PROVIDED DATA →

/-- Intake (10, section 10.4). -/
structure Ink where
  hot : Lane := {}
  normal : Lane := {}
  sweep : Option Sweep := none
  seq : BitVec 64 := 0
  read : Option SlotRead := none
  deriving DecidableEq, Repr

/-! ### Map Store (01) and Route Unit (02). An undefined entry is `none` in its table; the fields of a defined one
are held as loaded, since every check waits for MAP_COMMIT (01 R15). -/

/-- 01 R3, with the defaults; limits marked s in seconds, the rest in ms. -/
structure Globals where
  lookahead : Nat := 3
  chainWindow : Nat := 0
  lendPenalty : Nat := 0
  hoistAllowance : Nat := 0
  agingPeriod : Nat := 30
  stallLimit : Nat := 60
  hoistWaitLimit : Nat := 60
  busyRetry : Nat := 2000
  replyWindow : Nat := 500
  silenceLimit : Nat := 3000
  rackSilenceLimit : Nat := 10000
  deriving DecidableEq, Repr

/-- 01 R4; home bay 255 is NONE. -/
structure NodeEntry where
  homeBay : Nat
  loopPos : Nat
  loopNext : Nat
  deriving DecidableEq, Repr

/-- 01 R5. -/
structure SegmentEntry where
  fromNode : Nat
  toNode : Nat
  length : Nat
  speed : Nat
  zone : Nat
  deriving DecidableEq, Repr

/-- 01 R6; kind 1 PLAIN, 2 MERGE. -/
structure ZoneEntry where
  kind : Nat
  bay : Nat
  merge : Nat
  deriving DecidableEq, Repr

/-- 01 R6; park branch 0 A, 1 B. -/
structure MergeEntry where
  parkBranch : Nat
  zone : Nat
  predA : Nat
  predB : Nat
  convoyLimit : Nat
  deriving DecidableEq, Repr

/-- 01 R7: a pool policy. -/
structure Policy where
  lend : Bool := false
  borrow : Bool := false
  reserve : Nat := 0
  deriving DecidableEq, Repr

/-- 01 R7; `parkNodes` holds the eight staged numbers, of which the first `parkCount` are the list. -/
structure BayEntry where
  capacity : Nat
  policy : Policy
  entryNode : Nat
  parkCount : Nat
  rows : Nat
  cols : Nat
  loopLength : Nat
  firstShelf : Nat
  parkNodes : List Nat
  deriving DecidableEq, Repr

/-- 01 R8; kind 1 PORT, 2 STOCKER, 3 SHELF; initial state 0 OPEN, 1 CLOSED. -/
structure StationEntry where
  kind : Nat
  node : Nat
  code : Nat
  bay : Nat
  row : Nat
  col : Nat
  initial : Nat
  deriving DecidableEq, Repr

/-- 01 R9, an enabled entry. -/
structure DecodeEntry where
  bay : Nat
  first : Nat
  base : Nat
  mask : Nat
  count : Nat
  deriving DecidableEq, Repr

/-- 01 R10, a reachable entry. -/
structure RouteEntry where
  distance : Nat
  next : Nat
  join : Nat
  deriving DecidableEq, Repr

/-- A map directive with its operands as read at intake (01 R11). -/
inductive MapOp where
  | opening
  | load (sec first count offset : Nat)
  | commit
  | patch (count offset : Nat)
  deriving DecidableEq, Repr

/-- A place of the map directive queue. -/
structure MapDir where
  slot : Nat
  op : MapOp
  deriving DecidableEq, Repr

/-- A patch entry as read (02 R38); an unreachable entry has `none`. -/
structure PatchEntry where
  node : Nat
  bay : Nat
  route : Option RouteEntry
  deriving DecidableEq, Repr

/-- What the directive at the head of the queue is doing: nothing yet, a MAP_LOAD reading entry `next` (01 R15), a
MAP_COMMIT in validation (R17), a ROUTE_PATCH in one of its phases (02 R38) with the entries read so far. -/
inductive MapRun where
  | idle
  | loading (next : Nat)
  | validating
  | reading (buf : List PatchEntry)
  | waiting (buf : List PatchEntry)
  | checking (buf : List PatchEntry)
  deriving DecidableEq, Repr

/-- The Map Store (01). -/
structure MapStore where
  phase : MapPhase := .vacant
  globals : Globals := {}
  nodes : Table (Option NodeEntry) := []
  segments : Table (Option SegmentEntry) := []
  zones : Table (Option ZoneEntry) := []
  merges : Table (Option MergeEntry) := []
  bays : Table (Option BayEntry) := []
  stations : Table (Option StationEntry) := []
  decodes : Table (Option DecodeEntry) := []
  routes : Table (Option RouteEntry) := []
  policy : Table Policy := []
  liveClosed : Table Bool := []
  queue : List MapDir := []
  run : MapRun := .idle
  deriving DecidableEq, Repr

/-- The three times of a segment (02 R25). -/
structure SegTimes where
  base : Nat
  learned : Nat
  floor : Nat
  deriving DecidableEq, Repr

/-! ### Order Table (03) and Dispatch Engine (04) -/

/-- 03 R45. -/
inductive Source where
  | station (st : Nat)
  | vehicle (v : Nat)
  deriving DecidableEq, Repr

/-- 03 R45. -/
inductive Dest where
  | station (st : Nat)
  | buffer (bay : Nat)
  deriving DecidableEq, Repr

...

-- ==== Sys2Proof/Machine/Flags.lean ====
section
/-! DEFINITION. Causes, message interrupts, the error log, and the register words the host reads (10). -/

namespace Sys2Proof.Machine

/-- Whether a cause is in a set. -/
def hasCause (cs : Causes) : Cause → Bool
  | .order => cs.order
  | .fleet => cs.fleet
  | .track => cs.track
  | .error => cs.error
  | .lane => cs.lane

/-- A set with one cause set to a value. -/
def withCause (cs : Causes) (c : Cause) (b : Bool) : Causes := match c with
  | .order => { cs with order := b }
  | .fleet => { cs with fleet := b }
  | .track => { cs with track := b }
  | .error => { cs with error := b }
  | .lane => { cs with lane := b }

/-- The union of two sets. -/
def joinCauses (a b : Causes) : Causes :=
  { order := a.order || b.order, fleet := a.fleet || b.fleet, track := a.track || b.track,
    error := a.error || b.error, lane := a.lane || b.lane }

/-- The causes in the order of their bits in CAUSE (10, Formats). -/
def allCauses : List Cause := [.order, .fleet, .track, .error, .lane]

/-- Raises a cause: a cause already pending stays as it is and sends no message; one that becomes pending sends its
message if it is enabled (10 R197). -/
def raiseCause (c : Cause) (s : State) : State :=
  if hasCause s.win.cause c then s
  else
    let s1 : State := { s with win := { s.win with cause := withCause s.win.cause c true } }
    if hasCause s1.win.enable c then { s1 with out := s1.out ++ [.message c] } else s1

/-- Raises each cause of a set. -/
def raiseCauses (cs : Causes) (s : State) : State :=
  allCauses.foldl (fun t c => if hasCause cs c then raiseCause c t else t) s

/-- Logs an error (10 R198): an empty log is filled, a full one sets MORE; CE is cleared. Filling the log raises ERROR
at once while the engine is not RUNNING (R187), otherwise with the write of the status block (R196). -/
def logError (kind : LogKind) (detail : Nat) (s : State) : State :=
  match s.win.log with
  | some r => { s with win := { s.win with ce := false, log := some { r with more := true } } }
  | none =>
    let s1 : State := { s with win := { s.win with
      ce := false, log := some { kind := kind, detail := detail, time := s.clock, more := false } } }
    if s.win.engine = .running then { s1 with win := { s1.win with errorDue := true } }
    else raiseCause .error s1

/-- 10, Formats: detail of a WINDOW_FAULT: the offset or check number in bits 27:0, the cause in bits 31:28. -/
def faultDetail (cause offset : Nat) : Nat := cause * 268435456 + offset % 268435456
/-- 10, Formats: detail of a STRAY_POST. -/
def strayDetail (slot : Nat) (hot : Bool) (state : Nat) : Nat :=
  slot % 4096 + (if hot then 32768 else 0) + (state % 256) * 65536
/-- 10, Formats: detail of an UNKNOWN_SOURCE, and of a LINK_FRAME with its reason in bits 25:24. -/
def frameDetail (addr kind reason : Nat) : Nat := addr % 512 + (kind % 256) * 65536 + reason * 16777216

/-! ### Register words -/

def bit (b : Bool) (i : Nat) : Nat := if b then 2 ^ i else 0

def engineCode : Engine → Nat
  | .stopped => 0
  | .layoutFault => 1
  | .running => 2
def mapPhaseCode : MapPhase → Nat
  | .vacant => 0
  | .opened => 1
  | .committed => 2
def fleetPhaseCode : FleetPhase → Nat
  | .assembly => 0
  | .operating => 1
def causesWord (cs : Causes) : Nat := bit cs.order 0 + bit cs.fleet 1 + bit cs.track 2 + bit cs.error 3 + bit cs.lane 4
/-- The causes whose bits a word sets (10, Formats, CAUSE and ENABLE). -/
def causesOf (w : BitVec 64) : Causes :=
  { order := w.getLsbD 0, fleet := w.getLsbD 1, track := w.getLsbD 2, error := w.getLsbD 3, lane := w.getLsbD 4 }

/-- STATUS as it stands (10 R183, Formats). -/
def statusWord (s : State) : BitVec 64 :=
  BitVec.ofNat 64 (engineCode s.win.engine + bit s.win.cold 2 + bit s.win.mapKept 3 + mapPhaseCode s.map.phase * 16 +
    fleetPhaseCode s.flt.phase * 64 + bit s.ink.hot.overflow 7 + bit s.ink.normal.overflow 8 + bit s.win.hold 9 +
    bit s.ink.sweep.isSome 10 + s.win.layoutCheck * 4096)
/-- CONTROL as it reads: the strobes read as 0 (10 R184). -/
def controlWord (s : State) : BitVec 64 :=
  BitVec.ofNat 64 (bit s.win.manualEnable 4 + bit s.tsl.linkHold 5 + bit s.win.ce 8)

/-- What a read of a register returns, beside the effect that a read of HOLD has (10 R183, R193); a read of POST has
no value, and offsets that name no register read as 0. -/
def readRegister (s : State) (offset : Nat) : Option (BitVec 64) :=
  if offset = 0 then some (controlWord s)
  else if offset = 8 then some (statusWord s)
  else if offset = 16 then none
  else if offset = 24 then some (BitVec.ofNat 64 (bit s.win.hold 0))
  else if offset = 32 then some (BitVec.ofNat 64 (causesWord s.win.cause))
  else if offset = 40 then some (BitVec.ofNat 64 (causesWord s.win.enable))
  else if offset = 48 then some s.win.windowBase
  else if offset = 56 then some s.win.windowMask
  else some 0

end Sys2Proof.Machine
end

ASSIGNED TASK → Only lines holding the word "NodeEntry" are wanted, so copy each of them from the records above.

SOLUTION TO THIS EXERCISE →
structure NodeEntry where
  nodes : Table (Option NodeEntry) := []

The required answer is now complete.